STA 290 Seminar Series
DATE: Tuesday, January 17th 2017, 4:10pm
LOCATION: MSB 1147, Colloquium Room
SPEAKER: Xiaoying Tian Harris, Stanford University
TITLE: “Prediction error after model search”
ABSTRACT: It is difficult to estimate the prediction error of adaptively chosen linear estimators. In this work, we propose an asymptotically unbiased estimator for the prediction error after adaptive model selection. Under some additional mild assumptions, we show that our estimator converges to the true prediction error in $L^2$ at the rate of $O(n^{-1/2})$, with $n$ being the number of data points.

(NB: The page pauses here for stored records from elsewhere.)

/-- Writes of the storage registers without effect (R40). -/
def Obligations.StorageRegistersWrite : Prop :=
  ∀ (s : State) (chip : ChipAddr) (v : Byte), chip = s.params.chipAddr →
    Completes (.wrLEDCtrl chip v) s { s with storage := { s.storage with ledCtrl := v } } ∧
    Completes (.wrTrigger chip v) s { s with storage := { s.storage with trigger := v } } ∧
    Completes (.wrCQCfgA chip v) s { s with storage := { s.storage with cqCfgA := v } } ∧
    Completes (.wrCQCfgB chip v) s { s with storage := { s.storage with cqCfgB := v } } ∧
    Completes (.wrCyclTmrA chip v) s { s with storage := { s.storage with cyclTmrA := v } } ∧
    Completes (.wrCyclTmrB chip v) s { s with storage := { s.storage with cyclTmrB := v } } ∧
    Completes (.wrDeviceDlyA chip v) s { s with storage := { s.storage with deviceDlyA := v } } ∧
    Completes (.wrDeviceDlyB chip v) s { s with storage := { s.storage with deviceDlyB := v } } ∧
    Completes (.wrTrigAssgnA chip v) s { s with storage := { s.storage with trigAssgnA := v } } ∧
    Completes (.wrTrigAssgnB chip v) s { s with storage := { s.storage with trigAssgnB := v } } ∧
    Completes (.wrLCnfgA chip v) s { s with storage := { s.storage with lCnfgA := v } } ∧
    Completes (.wrLCnfgB chip v) s { s with storage := { s.storage with lCnfgB := v } } ∧
    Completes (.wrIOStCfgA chip v) s { s with storage := { s.storage with ioStCfgA := v } } ∧
    Completes (.wrIOStCfgB chip v) s { s with storage := { s.storage with ioStCfgB := v } } ∧
    Completes (.wrDrvrCurrLim chip v) s { s with storage := { s.storage with drvrCurrLim := v } } ∧
    Completes (.wrClock chip v) s { s with storage := { s.storage with clock := v } }

/-- Reads of the storage registers without effect (R40). -/
def Obligations.StorageRegistersRead : Prop :=
  ∀ (s : State) (chip : ChipAddr) (d : Byte), chip = s.params.chipAddr →
    Answers (.rdLEDCtrl chip d) s s.storage.ledCtrl s ∧
    Answers (.rdTrigger chip d) s s.storage.trigger s ∧
    Answers (.rdCQCfgA chip d) s s.storage.cqCfgA s ∧
    Answers (.rdCQCfgB chip d) s s.storage.cqCfgB s ∧
    Answers (.rdCyclTmrA chip d) s s.storage.cyclTmrA s ∧
    Answers (.rdCyclTmrB chip d) s s.storage.cyclTmrB s ∧
    Answers (.rdDeviceDlyA chip d) s s.storage.deviceDlyA s ∧
    Answers (.rdDeviceDlyB chip d) s s.storage.deviceDlyB s ∧
    Answers (.rdTrigAssgnA chip d) s s.storage.trigAssgnA s ∧
    Answers (.rdTrigAssgnB chip d) s s.storage.trigAssgnB s ∧
    Answers (.rdLCnfgA chip d) s s.storage.lCnfgA s ∧
    Answers (.rdLCnfgB chip d) s s.storage.lCnfgB s ∧
    Answers (.rdIOStCfgA chip d) s s.storage.ioStCfgA s ∧
    Answers (.rdIOStCfgB chip d) s s.storage.ioStCfgB s ∧
    Answers (.rdDrvrCurrLim chip d) s s.storage.drvrCurrLim s ∧
    Answers (.rdClock chip d) s s.storage.clock s

/-- InterruptEn (R19): stored, and its only effect is on IRQ_n. -/
def Obligations.InterruptEnableMasksOnlyTheOutput : Prop :=
  ∀ (s : State) (chip : ChipAddr) (v : Byte), chip = s.params.chipAddr →
    Completes (.wrInterruptEn chip v) s { s with interruptEn := v } ∧
    Answers (.rdInterruptEn chip v) s s.interruptEn s ∧
    (s.irqN = false ↔ ∃ k, s.irqFlags.getLsbD k = true ∧ s.interruptEn.getLsbD k = true)

/-- Clear on read of the Interrupt register (R18). -/
def Obligations.InterruptReadReturnsAndClears : Prop :=
  ∀ (s : State) (chip : ChipAddr) (d : Byte), chip = s.params.chipAddr →
    Answers (.rdInterrupt chip d) s s.irqFlags { s with irqFlags := 0x00 }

Our estimator applies to general selection procedures, not requiring analytical forms for the selection. The number of variables to select from can grow as an exponential factor of $n$, allowing applications in high-dimensional data. It also allows model misspecifications, not requiring linear underlying models. One application of our method is that it provides an estimator for the degrees of freedom for many discontinuous estimation rules like best subset selection or relaxed Lasso. We consider in-sample prediction errors in this work, with some extension to out-of-sample errors in low dimensional, linear models. Examples such as best subset selection and relaxed Lasso are considered in simulations, where our estimator outperforms both $C_p$ and cross validation in various settings.